Hydrophilic interaction liquid chromatography (HILIC) has appeared and proven as an attractive technique for separation of small polar molecules such as organic acids. HILIC is considered as a MS friendly technique using volatile acetate or formate buffers in the mobile phase, conditions preventing analysis at low UV wavelength. However, bonded zwitterionic HILIC columns can be used with inorganic buffers like phosphate despite the limited solubility of potassium phosphate in high acetonitrile eluents. There are though some useful guidelines when using inorganic buffers (i.e. phosphate) in HILIC but the same also apply to RP when using a high proportion of acetonitrile in the eluent. Use premixed mobile phase and avoid pure acetonitrile as one mobile phase constituent. Precipitation of salt generally occur when using over 80 volume-% acetonitrile in the mobile phase, though at low buffer strengths 85% is the absolute maximum. In gradient mode, the difference between mobile phase A and B should be as small as possible and HILIC gradients should be shallower than in RP since changes in mobile phase composition has a larger effect in HILIC than in RP and thus require longer column equilibration.

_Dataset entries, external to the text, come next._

/-- Each of them is a row of flits. -/
theorem downRows_exec (s : State) {att : Nat} {fl : Flit} {e : Nat × Instr} (he : e ∈ downRows att fl) :
    ∃ run, exec e.2 s = flitRow s e.1 att fl run := by
  simp only [downRows, List.mem_cons, List.not_mem_nil, or_false] at he
  rcases he with rfl | rfl | rfl | rfl | rfl | rfl | rfl | rfl | rfl | rfl | rfl | rfl | rfl
  exacts [⟨_, exec_csRd s att fl⟩, ⟨_, exec_csWr s att fl⟩, ⟨_, exec_dmaRd s att fl⟩, ⟨_, exec_dmaWr s att fl⟩, ⟨_, exec_dmaWrp s att fl⟩,
    ⟨_, exec_dmaAtom s att fl⟩, ⟨_, exec_coRds s att fl⟩, ⟨_, exec_coOwn s att fl⟩, ⟨_, exec_coWb s att fl⟩, ⟨_, exec_coEvict s att fl⟩,
    ⟨_, exec_snpRsp s att fl⟩, ⟨_, exec_memRdata s att fl⟩, ⟨_, exec_memWcmp s att fl⟩]

/-- A control-space access. -/
theorem csRows_exec (s : State) {att : Nat} {fl : Flit} {e : Nat × Instr} (he : e ∈ [(0x01, Instr.csRd att fl), (0x02, .csWr att fl)]) :
    isResponse e.1 = false ∧ exec e.2 s = flitRow s e.1 att fl fun k f => runCs k f att fl := by
  simp only [List.mem_cons, List.not_mem_nil, or_false] at he
  rcases he with rfl | rfl
  exacts [⟨rfl, exec_csRd s att fl⟩, ⟨rfl, exec_csWr s att fl⟩]

/-- A control-space access with no DMA write before it has the effect of its performance. -/
theorem csRow_performs {s : State} {ty att : Nat} {fl : Flit} (h : FlitTaken s ty att fl) (hdma : dmaWrites s.fab att = []) :
    flitRow s ty att fl (fun k f => runCs k f att fl) = .next { s with
      keel := (performCs s.keel (takeTag s.fab att fl) att fl).1, fab := (performCs s.keel (takeTag s.fab att fl) att fl).2 } := by
  obtain ⟨⟨-, -, -, -, hcs, -⟩, -⟩ := id h
  rw [flitRow_takes _ h, runCs_ready hcs hdma]

/-- The commands of DMA accesses: TYPE, command, TYPE and data units of the answer, use, alignment, size, and whether the operands are legal
(15 R424). -/
def dmaRows (att : Nat) (fl : Flit) : List (Nat × Instr × (Nat × Nat) × Use × Nat × Nat × Bool) :=
  [(0x03, .dmaRd att fl, (0x83, max 1 (min 8 fl.sub)), .load, 32, 32 * fl.sub, decide (1 ≤ fl.sub ∧ fl.sub ≤ 8)),
    (0x04, .dmaWr att fl, (0x84, 0), .store, 32, 32 * fl.len, fl.hint != 3), (0x05, .dmaWrp att fl, (0x84, 0), .store, 32, 32, fl.hint != 3),
    (0x06, .dmaAtom att fl, (0x83, 1), .both, if bitAt fl.sub 7 then 8 else 4, if bitAt fl.sub 7 then 8 else 4,
      fld fl.sub 5 2 == 0 && decide (0x08 ≤ fld fl.sub 0 5 ∧ fld fl.sub 0 5 ≤ 0x11))]

/-- Each of them is a request, a DMA access by its operands, and has as many data units in a refusal. -/
theorem dmaRows_exec (s : State) {att : Nat} {fl : Flit} {ty : Nat} {c : Instr} {rty units : Nat} {u : Use} {align size : Nat} {ok : Bool}
    (he : (ty, c, (rty, units), u, align, size, ok) ∈ dmaRows att fl) (hty : fl.ty = ty) :
    isResponse ty = false ∧ refusedUnits rty fl = units ∧
      ∃ run : Keel → Fab → Loc → Fab, exec c s = flitFab s ty att fl fun k f => dmaAccess k f att fl rty ok u align size (run k) := by
  simp only [dmaRows, List.mem_cons, List.not_mem_nil, or_false, Prod.mk.injEq] at he
  rcases he with ⟨rfl, rfl, ⟨rfl, rfl⟩, rfl, rfl, rfl, rfl⟩ | ⟨rfl, rfl, ⟨rfl, rfl⟩, rfl, rfl, rfl, rfl⟩ |
    ⟨rfl, rfl, ⟨rfl, rfl⟩, rfl, rfl, rfl, rfl⟩ | ⟨rfl, rfl, ⟨rfl, rfl⟩, rfl, rfl, rfl, rfl⟩
  · exact ⟨rfl, by simp [refusedUnits, hty], _, exec_dmaRd s att fl⟩
  · exact ⟨rfl, rfl, _, exec_dmaWr s att fl⟩
  · exact ⟨rfl, rfl, _, exec_dmaWrp s att fl⟩
  · refine ⟨rfl, by simp [refusedUnits, hty], dmaAtomOut att fl, ?_⟩
    simp only [exec_dmaAtom, runDmaAtom_eq]

/-- The commands of DMA writes: TYPE, command, size, and the bytes written. -/
def dmaWriteRows (att : Nat) (fl : Flit) : List (Nat × Instr × Nat × List (Option Byte)) :=
  [(0x04, .dmaWr att fl, 32 * fl.len, fl.data.map some),
    (0x05, .dmaWrp att fl, 32, fl.data.mapIdx fun i b => if fl.w2.getLsbD i then some b else none)]

theorem dmaWriteRows_exec (s : State) {att : Nat} {fl : Flit} {ty : Nat} {c : Instr} {size : Nat} {bs : List (Option Byte)}
    (he : (ty, c, size, bs) ∈ dmaWriteRows att fl) : exec c s = flitFab s ty att fl fun k f =>
      dmaAccess k f att fl 0x84 (fl.hint != 3) .store 32 size fun f loc => dmaWriteOut k f att fl loc bs := by
  simp only [dmaWriteRows, List.mem_cons, List.not_mem_nil, or_false, Prod.mk.injEq] at he
  rcases he with ⟨rfl, rfl, rfl, rfl⟩ | ⟨rfl, rfl, rfl, rfl⟩
  exacts [exec_dmaWr s att fl, exec_dmaWrp s att fl]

Figure 1: Separation of seven organic acids (20 μL injection) on a SeQuant® ZIC®-cHILIC (3 μm/100 Å), 250 × 4.6 mm column using a mobile phase consisting of 80:20 (v/v) acetonitrile and potassium phosphate 25 mM pH 6.0 (5 mM total ionic strength). The flow rate was 1.0 mL/min and the UV detector was set at 205 nm.

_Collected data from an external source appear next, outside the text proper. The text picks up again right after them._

/-- The loop of R257. A chunk takes at least one byte, so `fuel = len(bs)` turns suffice. -/
def cacheWriteLoop (c : Side) : Nat → Nat → List Byte → Op Unit
  | 0, _, _ => pure ()
  | _ + 1, _, [] => pure ()
  | fuel + 1, a, bs => do
    let s ← get
    let k := min (s.cfg.lineSize - a % s.cfg.lineSize) bs.length
    cacheWriteChunk a (bs.take k) c
    cacheWriteLoop c fuel (a + k) (bs.drop k)

/-- `CACHE.write_bytes(pa, bs, which)` (R257). -/
def cacheWrite (pa : Nat) (bs : List Byte) (c : Side) : Op Unit := cacheWriteLoop c bs.length pa bs

/-! ## Prefetch (R259) -/

/-- The part of `prefetch_line` that brings the block of b into L3, taking its bytes from the bus if it is not there; a
bus error is tagged with the level the prefetch is for. -/
def prefetchL3 (for_ : Level) (b : Nat) : Op (List Byte) := do
  let s ← get
  match s.lookup b .l3 with
  | some q => return (s.line .l3 q).data
  | none =>
    let d ← fetchLine for_ b
    installL3 b d false
    return d

/-- The part of `prefetch_line` that brings the block of b into L2. -/
def prefetchL2 (for_ : Level) (b : Nat) : Op (List Byte) := do
  let s ← get
  match s.lookup b .l2 with
  | some q => return (s.line .l2 q).data
  | none =>
    let d ← prefetchL3 for_ b
    installL2 b d false
    return d

/-- The block of b brought into a level that does not hold it: the missing ancestors first, from the nearest level that
holds the block (R259). -/
def prefetchInto (l : Level) (b : Nat) : Op Unit := do
  match l with
  | .l3 =>
    let _ ← prefetchL3 .l3 b
  | .l2 =>
    let _ ← prefetchL2 .l2 b
  | .l1d =>
    let d ← prefetchL2 .l1d b
    installL1 .l1d b d false
  | .l1i =>
    let d ← prefetchL2 .l1i b
    installL1 .l1i b d false

/-- `CACHE.prefetch_line(L, b)` (R259): "no-op if already resident". -/
def prefetchLine (l : Level) (a : Nat) : Op Unit := do
  let s ← get
  let b := Config.block s.cfg a
  match s.lookup b l with
  | some _ => pure ()
  | none =>
    countAt l (·.prefetched)
    prefetchInto l b

/-! ## Flushing (R269, R270) -/

/-- One line leaves its level: the eviction path, then the slot is invalidated (R269, R270). -/
def flushSlot (l : Level) (q : Nat × Nat) : Op Unit := do
  handleEviction l q
  invalidate l q

/-- `CACHE.flush_line(addr, L)` (R269). -/
def flushLine (a : Nat) (l : Level) : Op Unit := do
  let s ← get
  match s.lookup a l with
  | some q => flushSlot l q
  | none => pure ()

/-- The slots of R270's loop, in its order, that may hold a valid line: those listed, in ascending set and way. -/
def State.listedSlots (s : State) (l : Level) : List (Nat × Nat) :=
  ((s.cache.level l).lines.map (·.1)).filter fun q => q.1 < s.cfg.numSets l && q.2 < s.cfg.ways l

/-- The loop of R270 over some slots: every one that holds a valid line is evicted and invalidated. -/
def flushSlots (l : Level) : List (Nat × Nat) → Op Unit
  | [] => pure ()
  | q :: qs => do
    let x ← getLine l q
    if x.valid then flushSlot l q
    flushSlots l qs

/-- `CACHE.flush_all(L)` (R270): "evicts every valid line then reinitializes the level"; no eviction at a level installs a
line there, so the slots listed at the start are all that the loop can find valid. -/
def flushAll (l : Level) : Op Unit := do
  let s ← get
  flushSlots l (s.listedSlots l)
  modify fun s => s.withLines l (fun _ => [])

/-! ## Commands -/

/-- `CACHE.read(pa, which)` (R256). -/
def opCacheRead (pa : Word) (which : Side) : Op Value := do
  return .bytes (← cacheRead pa.toNat which)

/-- CACHE.READ (R256). -/
def execCacheRead (pa : Word) (which : Side) (s : State) : Host.Outcome State Fault Refusal :=
  finish (opCacheRead pa which) s

/-- `CACHE.write_bytes(pa, bs, which = l1d)` (R257). -/
def opCacheWriteBytes (pa : Word) (bs : List Byte) (which : Option Side) : Op Value := do
  cacheWrite pa.toNat bs (sideOr which)
  return .unit

/-- CACHE.WRITE_BYTES (R257). -/
def execCacheWriteBytes (pa : Word) (bs : List Byte) (which : Option Side) (s : State) :
    Host.Outcome State Fault Refusal := finish (opCacheWriteBytes pa bs which) s

/-- `CACHE.prefetch_line(L, b)` (R259). -/
def opCachePrefetchLine (l : Level) (b : Word) : Op Value := do
  prefetchLine l b.toNat
  return .unit

/-- CACHE.PREFETCH_LINE (R259). -/
def execCachePrefetchLine (l : Level) (b : Word) (s : State) : Host.Outcome State Fault Refusal :=
  finish (opCachePrefetchLine l b) s

/-- `CACHE.flush_line(addr, L)` (R269). -/
def opCacheFlushLine (addr : Word) (l : Level) : Op Value := do
  flushLine addr.toNat l
  return .unit

/-- CACHE.FLUSH_LINE (R269). -/
def execCacheFlushLine (addr : Word) (l : Level) (s : State) : Host.Outcome State Fault Refusal :=
  finish (opCacheFlushLine addr l) s

/-- `CACHE.flush_all(L)` (R270). -/
def opCacheFlushAll (l : Level) : Op Value := do
  flushAll l
  return .unit

/-- CACHE.FLUSH_ALL (R270). -/
def execCacheFlushAll (l : Level) (s : State) : Host.Outcome State Fault Refusal := finish (opCacheFlushAll l) s

/-- `CACHE.stats(L)` (R271). -/
def opCacheStats (l : Level) : Op Value := do
  let s ← get
  let st := (s.cache.level l).stats
  return .stats st st.hitRate

/-- CACHE.STATS (R271). -/
def execCacheStats (l : Level) (s : State) : Host.Outcome State Fault Refusal := finish (opCacheStats l) s

end Sys2Proof.Machine
end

This application note shows that organic acids can be successfully analyzed with high sensitivity, low UV wavelength detection, using phosphate-based buffer systems and zwitterionic SeQuant® ZIC®-cHILIC columns, see Figure 1. A key characteristic of the ZIC®-cHILIC column in this separation is the controlled ionic interactions offered by its zwitterionic phosphorylcholine group orientation, which results in higher retention and thus allow the use of lower amounts of acetonitrile, fully compatible with the solubility levels of phosphate buffer. At the same time the ionic interactions between the organic acids and the ZIC®-cHILIC column are weak enough to not give excessive retention or poor selectivity dominated by extremely strong ionic interaction. Recently this column has proven useful in Taiwan for detecting maleic acid in tainted starch based products, see Figure 2.

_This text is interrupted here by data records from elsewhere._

-- ==== Sys2Proof/Laws/Post.lean ====
section
/-! SUPPORT. What holds after an operation: of its result and state when it goes well, of its state when it ends in an
error. A refusal stops the run, so nothing is asked of it. -/

namespace Sys2Proof.Machine

variable {α β : Type}

/-- From state s, `m` either goes well and `Q` holds of its result and state, or ends in an error and `E` holds of the
state it left, or refuses. -/
def Post (m : Op α) (s : State) (Q : α → State → Prop) (E : State → Prop) : Prop :=
  match m s with
  | .ok a t => Q a t
  | .error (.err _) t => E t
  | .error (.refuse _) _ => True

namespace Post

variable {s : State} {Q R : α → State → Prop} {E F : State → Prop}

theorem of_ok {m : Op α} {a : α} {t : State} (h : m s = .ok a t) (hq : Q a t) : Post m s Q E := by
  rw [Post, h]
  exact hq

theorem ok {m : Op α} {a : α} {t : State} (h : Post m s Q E) (hm : m s = .ok a t) : Q a t := by
  rw [Post, hm] at h
  exact h

theorem pure {a : α} (h : Q a s) : Post (pure a : Op α) s Q E := h

theorem raise {k : ErrKind} (h : E s) : Post (raise k : Op α) s Q E := h

theorem refuse {r : Refusal} : Post (refuse r : Op α) s Q E := trivial

theorem need {o : Option α} {r : Refusal} (h : ∀ a, o = some a → Q a s) : Post (need o r) s Q E := by
  cases o with
  | none => trivial
  | some a => exact h a rfl

theorem modify {f : State → State} {Q : Unit → State → Prop} (h : Q () (f s)) : Post (modify f : Op Unit) s Q E := h

theorem bind {m : Op α} {f : α → Op β} {Q : β → State → Prop}
    (h : Post m s (fun a t => Post (f a) t Q E) E) : Post (m >>= f) s Q E := by
  unfold Post at h ⊢
  rw [Op.run_bind]
  cases hm : m s with
  | ok a t => simpa [hm] using h
  | error e t =>
    cases e with
    | err e => simpa [hm] using h
    | refuse r => trivial

theorem get_bind {f : State → Op β} {Q : β → State → Prop} (h : Post (f s) s Q E) :
    Post ((get : Op State) >>= f) s Q E := h

theorem modify_bind {g : State → State} {f : Unit → Op β} {Q : β → State → Prop} (h : Post (f ()) (g s) Q E) :
    Post ((modifyGet fun s => ((), g s) : Op Unit) >>= f) s Q E := h

theorem ite {c : Prop} [Decidable c] {m n : Op α} (hm : c → Post m s Q E) (hn : ¬ c → Post n s Q E) :
    Post (if c then m else n) s Q E := by
  by_cases h : c
  · simpa [h] using hm h
  · simpa [h] using hn h

theorem mono {m : Op α} (h : Post m s Q E) (hq : ∀ a t, Q a t → R a t) (he : ∀ t, E t → F t) : Post m s R F := by
  unfold Post at h ⊢
  cases hm : m s with
  | ok a t =>
    simp only [hm] at h ⊢
    exact hq _ _ h
  | error e t =>
    cases e with
    | err e =>
      simp only [hm] at h ⊢
      exact he _ h
    | refuse r => trivial

theorem tagged {m : Op α} {l : Level} {b : Nat} (h : Post m s Q E) : Post (tagged l b m) s Q E := by
  unfold Post at h ⊢
  unfold Machine.tagged
  cases hm : m s with
  | ok a t => simpa [hm] using h
  | error e t =>
    cases e with
    | err e => simpa [hm] using h
    | refuse r => simp

theorem attempt {m : Op α} {Q : Option Err → State → Prop} (h : Post m s (fun _ => Q none) (fun t => ∀ e, Q (some e) t)) :
    Post (attempt m) s Q E := by
  unfold Post at h ⊢
  unfold Machine.attempt
  cases hm : m s with
  | ok a t => simpa [hm] using h
  | error e t =>
    cases e with
    | err e =>
      simp only [hm] at h ⊢
      exact h e
    | refuse r => trivial

theorem countFault {m : Op α}
    (h : Post m s Q (fun t => E { t with bus := { t.bus with faults := t.bus.faults + 1 } })) :
    Post (countFault m) s Q E := by
  unfold Post at h ⊢
  unfold Machine.countFault
  cases hm : m s with
  | ok a t => simpa [hm] using h
  | error e t =>
    cases e with
    | err e => simpa [hm] using h
    | refuse r => simp

/-- What holds after an operation holds, with its result recorded, of the next state it answers. -/
theorem finish {m : Op Value} {P : State → Prop} (h : Post m s (fun _ => P) P)
    (hr : ∀ u r, P u → P { u with result := r }) {t : State} (ht : Machine.finish m s = .next t) : P t := by
  unfold Post at h
  unfold Machine.finish at ht
  cases hm : m s with
  | ok a u =>
    simp only [hm, Host.Outcome.next.injEq] at ht h
    exact ht ▸ hr _ _ h
  | error e u =>
    cases e with
    | err e =>
      simp only [hm, Host.Outcome.next.injEq] at ht h
      exact ht ▸ hr _ _ h
    | refuse r => simp [hm] at ht

end Post

end Sys2Proof.Machine
end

Figure 2: Chromatogram showing the analysis of a) starch sample and b) maleic acid spiked starch sample on a SeQuant® ZIC®-cHILIC (3 μm/100 Å), 250 × 4.6 mm column using a mobile phase consisting of 77:23 (v/v) acetonitrile and di-potassium hydrogen phosphate 20 mM pH 7.0 (4.6 mM total ionic strength). 20 μL samples (dissolved in mobile phase) were injected and analyzed at a flow rate of 1.0 mL/min using a UV detector set at 214 nm.